Bu yüzen - gezen paralarla yapılan sermaye piyasası yatırımlarının veya sömürmek amacıyla fiziki yatırım yapan yabancı şirketlerin ana veya ara merkezlerinin ve uzantı işletmelerinin “kaynak ülkesi” çoğu zaman tam olarak tespit edilememektedir.

Çok uluslu şirketler, faaliyet alanları ve sermaye yapısı nedeniyle çoklu kontrol mekanizmaları oluşturmaktadır. Orijin ülkesinin dışında bölgesel olarak faaliyet gösteren otonom ara merkezler bulunmaktadır.

HUB denilen bu ara merkezler kendi otonomilerine sahiptir.
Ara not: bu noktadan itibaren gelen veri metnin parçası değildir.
/-! ### Wish lists and waiting lists -/

theorem leaveWaitingAll_frame (n : Nat) (ws : List WishEntry) (s : State) :
    leaveWaitingAll n ws s = { s with titles := (leaveWaitingAll n ws s).titles } := by
  unfold leaveWaitingAll
  induction ws generalizing s with
  | nil => rfl
  | cons w ws ih =>
    rw [List.foldl_cons, ih]
    split <;> rfl

theorem returnEntries_frame (n : Nat) (entries : List WishEntry) (s : State) :
    returnEntries n entries s =
      { s with patrons := (returnEntries n entries s).patrons, titles := (returnEntries n entries s).titles } := by
  have h : ∀ (ws : List WishEntry) (u : State),
      ws.foldl (fun acc w => if w.format = .braille then joinWaitingHead n w.title acc else acc) u =
        { u with
          titles := (ws.foldl (fun acc w => if w.format = .braille then joinWaitingHead n w.title acc else acc) u).titles } := by
    intro ws
    induction ws with
    | nil => intro u; rfl
    | cons w ws ih =>
      intro u
      rw [List.foldl_cons, ih]
      split <;> rfl
  unfold returnEntries
  split
  · dsimp only
    rw [h]
    rfl
  · rfl

/-! ### Write jobs, cartridges and pools -/

theorem queueWithBlank_frame (n : Nat) (j : Job) (s : State) :
    queueWithBlank n j s =
      { s with
        jobs := s.jobs.put n { j with state := .queued }
        reserved := s.reserved.set j.cls (s.reserved.get j.cls + 1)
        jobQueue := (queueWithBlank n j s).jobQueue } := rfl

theorem starveJob_frame (n : Nat) (j : Job) (s : State) :
    starveJob n j s =
      { s with jobs := s.jobs.put n { j with state := .starved }, starved := (starveJob n j s).starved } := rfl

theorem needBlank_frame (n : Nat) (s : State) :
    needBlank n s =
      { s with
        jobs := (needBlank n s).jobs
        reserved := (needBlank n s).reserved
        jobQueue := (needBlank n s).jobQueue
        starved := (needBlank n s).starved } := by
  unfold needBlank
  split
  · split <;> rfl
  · rfl

theorem claimStarved_frame (c : Cls) (s : State) :
    claimStarved c s =
      { s with
        jobs := (claimStarved c s).jobs
        reserved := (claimStarved c s).reserved
        jobQueue := (claimStarved c s).jobQueue
        starved := (claimStarved c s).starved } := by
  unfold claimStarved
  split
  · rfl
  · split
    · split <;> rfl
    · rfl

theorem toUnwiped_frame (serial : Nat) (s : State) :
    toUnwiped serial s = { s with carts := (toUnwiped serial s).carts, unwiped := (toUnwiped serial s).unwiped } := by
  unfold toUnwiped
  split <;> rfl

theorem toUnwiped_eq {s : State} {serial : Nat} {c : Cart} (h : s.carts.get serial = some c) :
    toUnwiped serial s =
      { s with carts := s.carts.put serial { c with state := .unwiped }, unwiped := s.unwiped ++ [serial] } := by
  simp [toUnwiped, h, State.putCart]

theorem faultCart_frame (serial : Nat) (s : State) :
    faultCart serial s = { s with carts := (faultCart serial s).carts, unwiped := (faultCart serial s).unwiped } := by
  unfold faultCart
  split
  · split
    · rfl
    · rw [toUnwiped_frame]
      rfl
  · rfl

theorem wipedCart_frame (serial : Nat) (s : State) :
    wipedCart serial s =
      { s with
        carts := (wipedCart serial s).carts
        blank := (wipedCart serial s).blank
        jobs := (wipedCart serial s).jobs
        reserved := (wipedCart serial s).reserved
        jobQueue := (wipedCart serial s).jobQueue
        starved := (wipedCart serial s).starved } := by
  unfold wipedCart
  split
  · split
    · rfl
    · dsimp only
      rw [claimStarved_frame]
      rfl
  · rfl

/-! ### Blocked lists -/

theorem releaseIf_frame (b : Bool) (c : Cls) (s : State) :
    releaseIf b c s =
      { s with
        passQueue := (releaseIf b c s).passQueue
        blocked := (releaseIf b c s).blocked
        stays := (releaseIf b c s).stays } := by
  unfold releaseIf
  split <;> rfl

theorem releaseLists_frame (s0 s : State) :
    releaseLists s0 s =
      { s with
        passQueue := (releaseLists s0 s).passQueue
        blocked := (releaseLists s0 s).blocked
        stays := (releaseLists s0 s).stays
        marks := (releaseLists s0 s).marks } := by
  unfold releaseLists
  dsimp only
  split
  · rw [releaseIf_frame, releaseIf_frame, releaseIf_frame]
  · rw [releaseIf_frame, releaseIf_frame, releaseIf_frame]

/-- An event that frees no job record. -/
theorem jobFreed_same {s0 s : State} (h : ∀ e ∈ s0.jobs, s.jobs.get e.1 ≠ none) : jobFreed s0 s = false := by
  simp only [jobFreed, List.any_eq_false, Option.isNone_iff_eq_none]
  exact h

/-- An event that frees no job record and brings no class's free blanks above its critical level releases no list (R50, R51). -/
theorem releaseLists_quiet {s0 s : State} (hj : jobFreed s0 s = false)
    (hc : ∀ c, criticalHolds s0 c = true → criticalHolds s c = true) : releaseLists s0 s = s := by
  have hd : ∀ c, releaseDue s0 s c = false := by
    intro c
    simp only [releaseDue, hj, Bool.false_and, Bool.or_false]
    cases h : criticalHolds s0 c
    · rfl
    · simp [hc c h]
  simp [releaseLists, releaseIf, hd, hj]

/-! ### Copy sets, orders and items -/

theorem makeAvailable_frame (n : Nat) (s : State) :
    makeAvailable n s =
      { s with copySets := (makeAvailable n s).copySets, pendingOffers := (makeAvailable n s).pendingOffers } := by
  unfold makeAvailable
  split
  · dsimp only
    split
    · split <;> rfl
    · rfl
  · rfl

/-- A set becomes AVAILABLE, and joins the pending offers where its title's waiting list is not empty (R45). -/
theorem makeAvailable_eq {s : State} {n : Nat} {c : CopySet} {t : Title} (hc : s.copySets.get n = some c)
    (ht : s.titles.get c.title = some t) :
    makeAvailable n s =
      { s with
        copySets := s.copySets.put n { c with state := .available }
        pendingOffers :=
          if t.waiting = [] ∨ n ∈ s.pendingOffers then s.pendingOffers else s.pendingOffers ++ [n] } := by
  simp only [makeAvailable, hc, ht, State.putSet, appendNew, List.isEmpty_iff]
  by_cases h : t.waiting = []
  · simp [h]
  · by_cases h' : n ∈ s.pendingOffers <;> simp [h, h']

theorem makeIncomplete_frame (n : Nat) (missing : List Nat) (s : State) :
    makeIncomplete n missing s = { s with copySets := (makeIncomplete n missing s).copySets } := by
  unfold makeIncomplete
  split <;> rfl

theorem completeOrder_frame (n : Nat) (s : State) :
    completeOrder n s = { s with orders := (completeOrder n s).orders } := by
  unfold completeOrder
  split
  · split <;> rfl
  · rfl

/-! ### Parcels -/

/-- Two states that differ in parcels, groups, the next-number counters and the dispatch queue only. -/
def OnlyParcels (s t : State) : Prop :=
  t = { s with parcels := t.parcels, groups := t.groups, counters := t.counters, dispatchQueue := t.dispatchQueue }

theorem OnlyParcels.refl (s : State) : OnlyParcels s s := rfl

theorem OnlyParcels.trans {s t u : State} (h : OnlyParcels s t) (h' : OnlyParcels t u) : OnlyParcels s u := by
  unfold OnlyParcels at *
  rw [h', h]

theorem newGroup_frame (b : Band) (s : State) : OnlyParcels s (newGroup b s).1 := rfl

theorem newParcel_frame (o g : Nat) (c : Contents) (s : State) : OnlyParcels s (newParcel o g c s) := rfl

theorem newParcels_frame (o g : Nat) (x : ItemObject) (s : State) : OnlyParcels s (newParcels o g x s) := by
  have h : ∀ (cs : List Contents) (u : State), OnlyParcels u (cs.foldl (fun acc c => newParcel o g c acc) u) := by
    intro cs
    induction cs with
    | nil => exact fun u => .refl u
    | cons c cs ih => exact fun u => (newParcel_frame o g c u).trans (ih _)
  exact h _ _
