/-- What the creation of a group's loans leaves (R131, R132). -/
theorem Lendable.lent {s : State} {o g : Nat} {r : Order} {rg : DispatchGroup} (h : Lendable s o g r rg) :
    GroupLent s (createLoans g s).1 o g r rg := by
  obtain ⟨t, heq, hmade⟩ := h.made
  have hget : t.orders.get o = some (r.lent (lentItems s o g r)) := by
    rw [hmade.orders]
    exact Table.get_put_same ..
  have hall : (r.lent (lentItems s o g r)).items.all Item.dispatched = true ↔
      ∀ i ∈ r.items, i.dispatched = true ∨ i ∈ lentItems s o g r := by
    simp only [Order.lent, List.all_eq_true, List.forall_mem_map]
    refine forall₂_congr fun i _ => ?_
    by_cases hi : i ∈ lentItems s o g r
    · simp [hi, Item.lent]
    · simp [hi]
  have horders : (completeOrder o (freeGroup g rg.parcels t)).orders =
      if ∀ i ∈ r.items, i.dispatched = true ∨ i ∈ lentItems s o g r then s.orders.del o
      else s.orders.put o (r.lent (lentItems s o g r)) := by
    have hfreed : (freeGroup g rg.parcels t).orders.get o = some (r.lent (lentItems s o g r)) := hget
    rw [completeOrder_orders hfreed]
    simp only [hall]
    split
    · exact (congrArg (fun ts => Table.del ts o) hmade.orders).trans (Table.put_del ..)
    · exact hmade.orders
  have hframe := completeOrder_frame o (freeGroup g rg.parcels t)
  have hothers := hmade.others
  rw [heq]
  refine ⟨fun k i hi => ?_, fun m hm => ?_, fun serial => ?_, fun set => ?_, horders, ?_⟩
  · rw [hframe]
    exact hmade.loans k i hi
  · rw [hframe]
    exact hmade.otherLoans m hm
  · rw [hframe]
    exact hmade.carts serial
  · rw [hframe]
    exact hmade.copySets set
  · rw [hframe]
    generalize (completeOrder o (freeGroup g rg.parcels t)).orders = ts
    rw [freeGroup, hothers]

end Sys2Proof.Machine
end

section
/-! SUPPORT. The cancellation of one order that leaves a begun group with DISPATCHED parcels alone (R121, R131). -/

namespace Sys2Proof.Machine

-- One declaration at a time: the check's memory does not hold many side by side.
set_option Elab.async false

/-- The creation of loans neither reads nor writes the patrons, the titles and the pass queue's lists. -/
theorem GroupLent.people {s t : State} {o g : Nat} {r : Order} {rg : DispatchGroup} (h : GroupLent s t o g r rg)
    (P : Table Patron) (T : Table Title) (Q : List Nat) (B S : PerClass (List Nat)) :
    GroupLent { s with patrons := P, titles := T, passQueue := Q, blocked := B, stays := S }
      { t with patrons := P, titles := T, passQueue := Q, blocked := B, stays := S } o g r rg := by
  refine ⟨h.loans, h.otherLoans, h.carts, h.copySets, h.orders, ?_⟩
  exact congrArg (fun x : State => { x with patrons := P, titles := T, passQueue := Q, blocked := B, stays := S }) h.others

/-- An order whose group's loans were created is done, or has an item that is not dispatched. -/
theorem GroupLent.completeOrder {s t : State} {o g : Nat} {r : Order} {rg : DispatchGroup} (h : GroupLent s t o g r rg) :
    completeOrder o t = t := by
  have horders := h.orders
  by_cases hall : ∀ i ∈ r.items, i.dispatched = true ∨ i ∈ lentItems s o g r
  · rw [if_pos hall] at horders
    simp only [Machine.completeOrder, horders, Table.get_del_same]
  · rw [if_neg hall] at horders
    have hget : t.orders.get o = some (r.lent (lentItems s o g r)) := by
      rw [horders]
      exact Table.get_put_same ..
    have hopen : ¬ (r.lent (lentItems s o g r)).items.all Item.dispatched = true := fun hd => hall fun i hi => by
      by_cases hin : i ∈ lentItems s o g r
      · exact .inr hin
      · refine .inl (List.all_eq_true.1 hd i (List.mem_map.2 ⟨i, hi, if_neg hin⟩))
    simp only [Machine.completeOrder, hget, if_neg hopen]

theorem GroupLent.parcels {s t : State} {o g : Nat} {r : Order} {rg : DispatchGroup} (h : GroupLent s t o g r rg) :
    t.parcels = s.parcels.filter (fun e => e.1 ∉ rg.parcels) := by
  have hparcels := congrArg State.parcels h.others
  exact hparcels

/-- The creation of a group's loans leaves an empty parcel backlog empty. -/
theorem GroupLent.backlog_nil {s t : State} {o g : Nat} {r : Order} {rg : DispatchGroup} (h : GroupLent s t o g r rg)
    (hwf : s.orders.wf = true) (hpwf : s.parcels.wf = true) (hr : s.orders.get o = some r)
    (hmine : ∀ m ∈ rg.parcels, ∀ q, s.parcels.get m = some q → q.group = g ∧ q.order = o) (hb : backlog s = []) :
    backlog t = [] := by
  rw [backlog_eq_nil_iff] at hb ⊢
  have hstays : ∀ x ∈ s.parcels, x.2.group ≠ g ∨ x.2.order ≠ o → x ∈ t.parcels := by
    intro x hx hother
    rw [h.parcels]
    refine List.mem_filter.2 ⟨hx, ?_⟩
    have hout : x.1 ∉ rg.parcels := fun hin => by
      obtain ⟨hg, ho⟩ := hmine x.1 hin x.2 (Table.get_of_mem hpwf hx)
      exact hother.elim (fun hne => hne hg) fun hne => hne ho
    simpa using hout
  have horders := h.orders
  have htwf : t.orders.wf = true := by
    rw [horders]
    split
    · exact Table.wf_del hwf _
    · exact Table.wf_put hwf _ _
  intro e he i hi hready hopen
  have hget := Table.get_of_mem htwf he
  by_cases heo : e.1 = o
  · rw [heo, horders] at hget
    split at hget
    · rw [Table.get_del_same] at hget
      cases hget
    · rw [Table.get_put_same, Option.some.injEq] at hget
      rw [← hget, List.mem_map] at hi
      obtain ⟨x, hx, rfl⟩ := hi
      by_cases hlent : x ∈ lentItems s o g r
      · rw [if_pos hlent] at hopen
        cases hopen
      · rw [if_neg hlent] at hready hopen ⊢
        obtain ⟨y, hy, hyo, hyx⟩ := hb (o, r) (Table.mem_of_get hr) x hx hready hopen
        refine ⟨y, hstays y hy (.inl fun hyg => hlent ?_), hyo.trans heo.symm, hyx⟩
        refine List.mem_filter.2 ⟨hx, ?_⟩
        rw [hopen, Bool.not_false, Bool.true_and, List.any_eq_true]
        exact ⟨y, hy, by simp [show y.2.order = o from hyo, hyg, hyx]⟩
  · have hsame : t.orders.get e.1 = s.orders.get e.1 := by
      rw [horders]
      split
      · exact Table.get_del_other _ heo
      · exact Table.get_put_other _ _ heo
    rw [hsame] at hget
    obtain ⟨y, hy, hyo, hyx⟩ := hb (e.1, e.2) (Table.mem_of_get hget) i hi hready hopen
    exact ⟨y, hstays y hy (.inr fun hne => heo (hyo.symm.trans hne)), hyo, hyx⟩

theorem loanRoom_mono {s t : State} {k k' : Nat} (h : loanRoom s k) (hk : k' ≤ k) (hl : t.loans = s.loans)
    (hc : t.counters = s.counters) : loanRoom t k' := by
  refine ⟨fun m hm => ?_, ?_⟩
  · rw [hl, hc]
    exact h.1 m (by omega)
  · rw [hc]
    have := h.2
    omega

section
variable {s : State} {n o g : Nat} {p : Patron} {restore : Bool} {r : Order}

/-- The state before the loans of a cancelled order's finished group are created. -/
def beforeLoans (s : State) (restore : Bool) (o n : Nat) (r : Order) : State :=
  releaseTogether o (orderCancelled restore o n (r.taken s o) s)

theorem CancelStage.before (hs : CancelStage s n p restore [] o r) (h : CancelRun s s n p restore []) :
    (beforeLoans s restore o n r).orders.get o = some (r.cancelled s o) ∧ (beforeLoans s restore o n r).orders.wf = true := by
  have hsame : (beforeLoans s restore o n r).orders = (orderCancelled restore o n (r.taken s o) s).orders := by
    rw [beforeLoans, releaseTogether_only]
  rw [hsame, hs.records h]
  exact ⟨Table.get_put_same .., Table.wf_put h.ordersWf _ _⟩

/-- The loans of the finished group can be made. -/
theorem CancelReady.lendable (h : CancelReady s n [o]) (hs : CancelStage s n p restore [] o r)
    (hrun : CancelRun s s n p restore []) (hg : lastSent s [o] = [g]) (hroom : loanRoom s r.items.length) :
    ∃ rg, Lendable (beforeLoans s restore o n r) o g (r.cancelled s o) rg
      ∧ ParcelsAfter s (beforeLoans s restore o n r) (leftAt s [o]) (releasedOrders s [o])
      ∧ finishedGroups (beforeLoans s restore o n r) o = [g] := by
  have hparcels := (hs.cut hrun).released
  rw [CancelStage.released, List.nil_append] at hparcels
  have hfinished := finishedGroups_single h hs.order.record hparcels hg
  have hmem : g ∈ finishedGroups (beforeLoans s restore o n r) o := by
    rw [beforeLoans, hfinished]
    exact List.mem_singleton_self g
  obtain ⟨rg, hrg, htest⟩ := (Table.mem_select hparcels.groupsWf).1 hmem
  simp only [Bool.and_eq_true, beq_iff_eq] at htest
  obtain ⟨q, hq, hqo⟩ := Option.map_eq_some_iff.1 htest.2
  obtain ⟨m, hm, hget⟩ := Option.bind_eq_some_iff.1 hq
  obtain ⟨hrecord, hwf⟩ := hs.before hrun
  have honly := hrun.only (o := o) (r := r)
  have hkept : (beforeLoans s restore o n r).loans = s.loans ∧ (beforeLoans s restore o n r).counters = s.counters := by
    rw [beforeLoans, releaseTogether_only, honly]
    exact ⟨rfl, rfl⟩
  have hsub : (lentItems (beforeLoans s restore o n r) o g (r.cancelled s o)).Sublist r.items :=
    List.filter_sublist.trans List.filter_sublist
  refine ⟨rg, ⟨hparcels.parcelsWf, hwf, hrecord, hrg, ⟨m, q, hm, hget, hqo⟩, hs.places.filter _, ?_,
    loanRoom_mono hroom hsub.length_le hkept.1 hkept.2⟩, hparcels, hfinished⟩
  refine List.pairwise_map.2 ((hs.places.sublist hsub).imp_of_mem fun {a b} ha hb hne heq => hne ?_)
  obtain ⟨_, hopena, _⟩ := lent_loanObject ha
  obtain ⟨_, hopenb, _⟩ := lent_loanObject hb
  exact (h.objects o (by simp) r hs.order.record a (hsub.subset ha) hopena o (by simp) r hs.order.record b (hsub.subset hb)
    hopenb heq).2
Yönetim yetkisi tamdır. Kaynak Ülkeye ancak sermaye ve yönetim açısından bakılabilmektedir. Faaliyette bulunduğu ülkedeki işletme veya iş yerlerinin bağlılığı ara merkezlerde (HUB) bitmektedir. Küresel asgari kurumlar vergisinin temel ölçeği olan konsolidasyon bu HUB ülkede son bulmaktadır. HUB’ın üst bağlantısı bulutlardadır. Zaten küresel asgari vergi açısından birkaç kademe yukarıda bulunan ara veya ana merkezin çok da önemi yoktur. Bir ülkede faaliyette bulunan işletmenin gelir ve giderleri Ara Merkezlerde yapılmaktadır.

Bir ülkedeki ekonomik faaliyetten doğan kazancın çok uluslu şirket nezdindeki payının hesabında Ara Merkezler atlanarak daha yukarıdaki Ana Merkeze gidilmeye çalışıldığında işler çıkmaza girer. Hem sağlıklı bilgiye erişmek imkansızlaşır hem de diğer ülkelerle harmanlandığında hedef ülkenin kazanç payı düşer. O nedenle küresel asgari kurumlar vergisi hesabında, tam konsolidasyonun yapıldığı Ara Ana Merkez dikkate alınır. Özellikle Ana Merkezin yatırım holding olduğu çok uluslu şirketlerde ulusal payların hesaplanması çok zor olacaktır.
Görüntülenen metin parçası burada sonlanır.